Подложив под себя свернутое пальто, Отто сидел на низеньком мраморном надгробии и держал тарелку на коленях. Его обед состоял из пресных лепешек, дикого количества масла и сыра и целого стога трав, которые он пригоршнями нарвал в заросшем огороде и принес сюда в картонной коробке. Я вспомнил, что он всегда любил зелень. Кормить Отто было все равно что кормить слона или гориллу. Его изрядный размер требовал целой груды зелени каждый день. Карманным ножиком, зажатым в пухлых красных пальцах, он намазал на лепешку кусок масла размером с шарик для пинг-понга, поверх сей масляной сферы был водружен конус сыра такого же веса, а к сыру приделаны пушистые веточки мяты и душицы, которые Отто выхватил из зеленой груды в коробке, искусно избегая кусочков обычной травы, крестовника, сныти и прочей малосъедобной дребедени, которую, несомненно, содержал наспех собранный гербарий. Его жующий рот оставался открытым, демонстрируя смесь теста и травы в процессе ее превращения в кашицу. Большая часть смеси попала по назначению.
— Странно, не правда ли, — пробормотал он, и изо рта у него полетели крошки, — что мы оба практически вегетарианцы. Я — овощная душа, а ты — фруктовая. Думаю, это как-то связано с Лидией. Как и почти все, что нас касается!
Я действительно был вегетарианцем, хотя больше благодаря вкусам и инстинкту, нежели каким-то принципам. Обуздав привычку ходить туда-сюда, я присел на рабочий стол, поскольку не хотел поднимать разноцветную каменную пыль с пола. У меня очень чувствительный нос.
— Отто…
— Боже, я, кажется, только что проглотил пушистую гусеницу! Бедный маленький вредитель. Как по-твоему, я не отравлюсь? Интересно, каково быть съеденным? Хотя нам ли этого не знать? О господи!
— Отто…
— Ладно, ладно. Со многим надо разобраться. Например, с надгробием Лидии, та еще задача. О боже!

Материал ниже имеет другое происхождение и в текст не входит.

-- ==== Sys2Proof/Certificates/Slice0/Obligations.lean ====
section
/-! DEFINITION. The statements for the provers: what the numbered rules of spec/ say of the block, in the words of
Safety.lean. Each docstring names the rules; OBLIGATIONS.json quotes them. -/

open Sys2Proof Sys2Proof.Machine

/-! ### Encoding and decoding (30_encoding.md) -/

/-- R90, R94, R95, R96: the seven words, and that decoding answers exactly them. -/
def Obligations.DecodingAnswersExactlyTheOpcodeMap : Prop :=
  (encode .init = 0x00000001 ∧ encode .setDeviceInstance = 0x00000002 ∧ encode .setLockWaitTicks = 0x00000003 ∧
    encode .setkey = 0x00000004 ∧ encode .generateTag = 0x00000005 ∧ encode .verifyTag = 0x00000006 ∧
    encode .free = 0x00000007) ∧
  ∀ w : Word,
    (∀ i, decode w = some i ↔ w &&& 0xFFFFFFFF = encode i) ∧
    (decode w = none ↔ rsvOf w ≠ 0 ∨ opcodeOf w = 0x00 ∨ 0x08 ≤ opcodeOf w) ∧
    (wellFormedWord w = true ↔ ∃ i, decode w = some i)

/-- R94 and 95_test_vectors.md 2.5: words written out from the spec. -/
def Obligations.SpecCommandWordsDecode : Prop :=
  decode 0x00000001 = some .init ∧ decode 0x00000002 = some .setDeviceInstance ∧
  decode 0x00000003 = some .setLockWaitTicks ∧ decode 0x00000004 = some .setkey ∧
  decode 0x00000005 = some .generateTag ∧ decode 0x00000006 = some .verifyTag ∧ decode 0x00000007 = some .free ∧
  decode 0x00000000 = none ∧ decode 0x00000008 = none ∧ decode 0x000000FF = none ∧ decode 0x00000105 = none ∧
  decode 0x80000006 = none ∧ decode 0xFFFFFFFF = none

/-! ### The step (40_engine.md) -/

/-- R122, R123: on the engine's turn the machine runs one step of the command latched. That the turn comes from a schedule
(log 2) and that a refused byte leaves the machine where it is (log 8) are the model's form of R13 and R65. -/
def Obligations.StepRunsTheDecodedCommand : Prop :=
  ∀ (s s' : State) (i : Instr), s.phase ≠ .idle → decode s.lat.cmd = some i →
    ((s.sched = [] ∧ s' = s) ∨ (∃ rest, s.sched = .engine :: rest ∧ s' = { s with sched := rest })) →
    (∀ t, exec i s' = .next t → step s = .next t) ∧
    (∀ a, exec i s' = .fault (.memoryRefused a) → step s = .next s') ∧
    (exec i s' = .fault .noStep → step s = .fault .noStep)

/-- The model's choice (log 7): a command placed to run next is run by the very next step, from its acceptance (R120). -/
def Obligations.PlacedCommandIsRunByTheNextStep : Prop :=
  ∀ (s : State) (i : Instr),
    (∃ t, exec i (accept s (encode i)) = .next t) ∧
    step (s.withFetchWord 32 (encode i).toNat) = exec i (accept s (encode i))

/-- R95, R124: a reserved word is accepted like any command, its CHECK does `finish(BAD_INPUT)` and nothing else, and the
whole of it, acceptance and DONE included, changes nothing but the fields named; it makes no request. -/
def Obligations.ReservedWordCompletesWithBadInput : Prop :=
  ∀ (s : State) (w : Word), Inv s → s.phase = .idle → rsvOf w ≠ 0 ∨ opcodeOf w = 0x00 ∨ 0x08 ≤ opcodeOf w →
    hostStep (.write 0x00 .word w) s = .next (accept s w) ∧
    engineTurn (accept s w) = .next { accept s w with pres := BAD_INPUT, phase := .done } ∧
    engineTurns 2 (accept s w) = .next
      { s with
        lat := (accept s w).lat, busy := false, ovr := false, result := BAD_INPUT, devError := 0, pres := BAD_INPUT,
        pcode := 0 }

/-- R65, R327: a step whose memory request is refused is never taken: the engine stays in its phase however often it is its
turn, and only a reset ends it. -/
def Obligations.RefusedRequestLeavesTheEngineStuck : Prop :=
  ∀ s : State, s.busy = true →
    ((decode s.lat.cmd = some .setkey ∧ s.phase = .loadkey ∧
        ∃ m < keyLen s.lat, admitsRead s (byteAddr s.lat.keyAddr m) = false) ∨
      (tagCommand s ∧ s.phase = .block ∧ s.i < s.n ∧ ∃ m < 16, admitsRead s (byteAddr (blockAddr s) m) = false) ∨
      (tagCommand s ∧ s.phase = .block ∧ s.i = s.n ∧
        ∃ m < lastLen s, admitsRead s (byteAddr (blockAddr s) m) = false) ∨
      (decode s.lat.cmd = some .generateTag ∧ s.phase = .out ∧ s.j < s.tb ∧ admitsWrite s (tagByteAddr s) = false) ∨
      (decode s.lat.cmd = some .verifyTag ∧ s.phase = .out ∧ s.j < s.tb ∧ admitsRead s (tagByteAddr s) = false)) →
    (∀ k, engineTurns k s = .next s) ∧
    (∀ rest, step { s with sched := .engine :: rest } = .next { s with sched := rest }) ∧
    ∃ t, takeTurn .reset s = .next t ∧ t.busy = false ∧ t.phase = .idle

/-! ### The register window (10_state.md section 2) -/

/-- R20, R21, R27 to R37: what a host read of each offset returns; a read changes nothing but the value read. CMD and the
reserved words read 0. -/
def Obligations.HostReadsFollowTheRegisterMap : Prop :=
  ∀ s : State,
    hostStep (.read 0x00 .word) s = .next { s with readData := 0 } ∧
    hostStep (.read 0x04 .word) s = .next { s with readData := statusWord s } ∧
    hostStep (.read 0x08 .word) s = .next { s with readData := s.devError } ∧
    hostStep (.read 0x0C .word) s = .next { s with readData := s.regs.keyAddr } ∧
    hostStep (.read 0x10 .word) s = .next { s with readData := s.regs.keyBits } ∧
    hostStep (.read 0x14 .word) s = .next { s with readData := s.regs.cipherFamily } ∧
    hostStep (.read 0x18 .word) s = .next { s with readData := s.regs.dataAddr } ∧
    hostStep (.read 0x1C .word) s = .next { s with readData := s.regs.dataLenBits } ∧
    hostStep (.read 0x20 .word) s = .next { s with readData := s.regs.tagAddr } ∧
    hostStep (.read 0x24 .word) s = .next { s with readData := s.regs.tagLenBits } ∧
    hostStep (.read 0x28 .word) s = .next { s with readData := s.regs.devInstanceArg } ∧
    hostStep (.read 0x2C .word) s = .next { s with readData := s.regs.lockTicksArg } ∧
    ∀ off ∈ [(0x30 : BitVec 6), 0x34, 0x38, 0x3C], hostStep (.read off .word) s = .next { s with readData := 0 }

/-- R28 to R36: a host write of an operand register is what a later read returns, whatever the value; no other register of
the window changes, and nothing outside the operand registers. R22, R27, R37: a write of STATUS, DEV_ERROR or a reserved
word has no effect. -/
def Obligations.HostWritesReachOnlyTheirRegister : Prop :=
  ∀ (s : State) (v : Word),
    (∀ off ∈ [(0x0C : BitVec 6), 0x10, 0x14, 0x18, 0x1C, 0x20, 0x24, 0x28, 0x2C],
      ∃ t, hostStep (.write off .word v) s = .next t ∧ readReg t off = v ∧
        (∀ off', off' ≠ off → readReg t off' = readReg s off') ∧ t = { s with regs := t.regs }) ∧
    ∀ off ∈ [(0x04 : BitVec 6), 0x08, 0x30, 0x34, 0x38, 0x3C], hostStep (.write off .word v) s = .next s

/-- R22 to R26: the fields of the STATUS word, READY read live from the context, the reserved bits 0, the value after reset,
and that a write has no effect. -/
def Obligations.StatusShowsItsFields : Prop :=
  (∀ s : State,
    hostStep (.read 0x04 .word) s = .next { s with readData := statusWord s } ∧
    statusWord s = (s.result.setWidth 32 <<< 4) ||| ((if s.ovr then 1 else 0 : Word) <<< 2) |||
      ((if s.ctx.ready then 1 else 0 : Word) <<< 1) ||| (if s.busy then 1 else 0 : Word) ∧
    (statusWord s).getLsbD 0 = s.busy ∧ (statusWord s).getLsbD 1 = s.ctx.ready ∧ (statusWord s).getLsbD 2 = s.ovr ∧
    (statusWord s).getLsbD 3 = false ∧ (statusWord s).extractLsb' 4 4 = s.result ∧
    (statusWord s).extractLsb' 8 24 = 0 ∧
    ∀ v, hostStep (.write 0x04 .word v) s = .next s) ∧
  statusWord State.reset = 0

/-- R70: an access to the window that is not 32 bits wide at a multiple of 4 is refused; every other access to the window
has its meaning. The last clause is the model's choice: a host's byte store or load at a bus address of the window is such
an access (log 13), window and host memory lying in one 32-bit address space (log 19). -/
def Obligations.OnlyAlignedWordAccessesAreDefined : Prop :=
  ∀ (s : State) (off : BitVec 6) (w : Width) (v : Word),
    (¬ (w = .word ∧ off.toNat % 4 = 0) →
      hostStep (.write off w v) s = .refused .undefinedAccess ∧ hostStep (.read off w) s = .refused .undefinedAccess) ∧
    (w = .word ∧ off.toNat % 4 = 0 →
      ∃ t u, hostStep (.write off w v) s = .next t ∧ hostStep (.read off w) s = .next u) ∧
    ∀ (a : Word) (b : Byte), windowOffset a ≠ none →
      hostStep (.store a b) s = .refused .undefinedAccess ∧ hostStep (.load a) s = .refused .undefinedAccess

— Это на твое усмотрение, — сказал я. — Пиши на нем что хочешь. Мне все равно. Да и ей теперь тоже.
Чуть раньше мы обсуждали, делать ли на нем какое-то особое посвящение и должно ли оно содержать слова «жена» и «мать». Этих слов Лидия терпеть не могла.
— Почему бы просто не написать ее имя?
— Лидия. Похоже на кличку собачонки.
— Да нет, осел! Полное имя. Ладно, тебе решать.
— Забавно, — пробормотал Отто, вновь запихивая в рот полную пригоршню травы, — что у меня постоянно запоры, несмотря на всю эту зеленую дрянь. Наверное, зеленый — естественный цвет еды, как по-твоему? Тебя никогда не удивляло, что мы не едим ничего синего?
— Отто…
— Выпей виски, Эд, или ты по-прежнему в завязке?
— Я не в завязке. Просто не люблю спиртное. А тебе на сегодня не хватит?
Отто печально покачал головой, а когда снова смог говорить, произнес:
— Ты ничего не понимаешь в зависимостях. Всегда
Отто умолк, широко разинув рот, полный зеленого месива, и оцепенело уставился на затянутую паутиной стену.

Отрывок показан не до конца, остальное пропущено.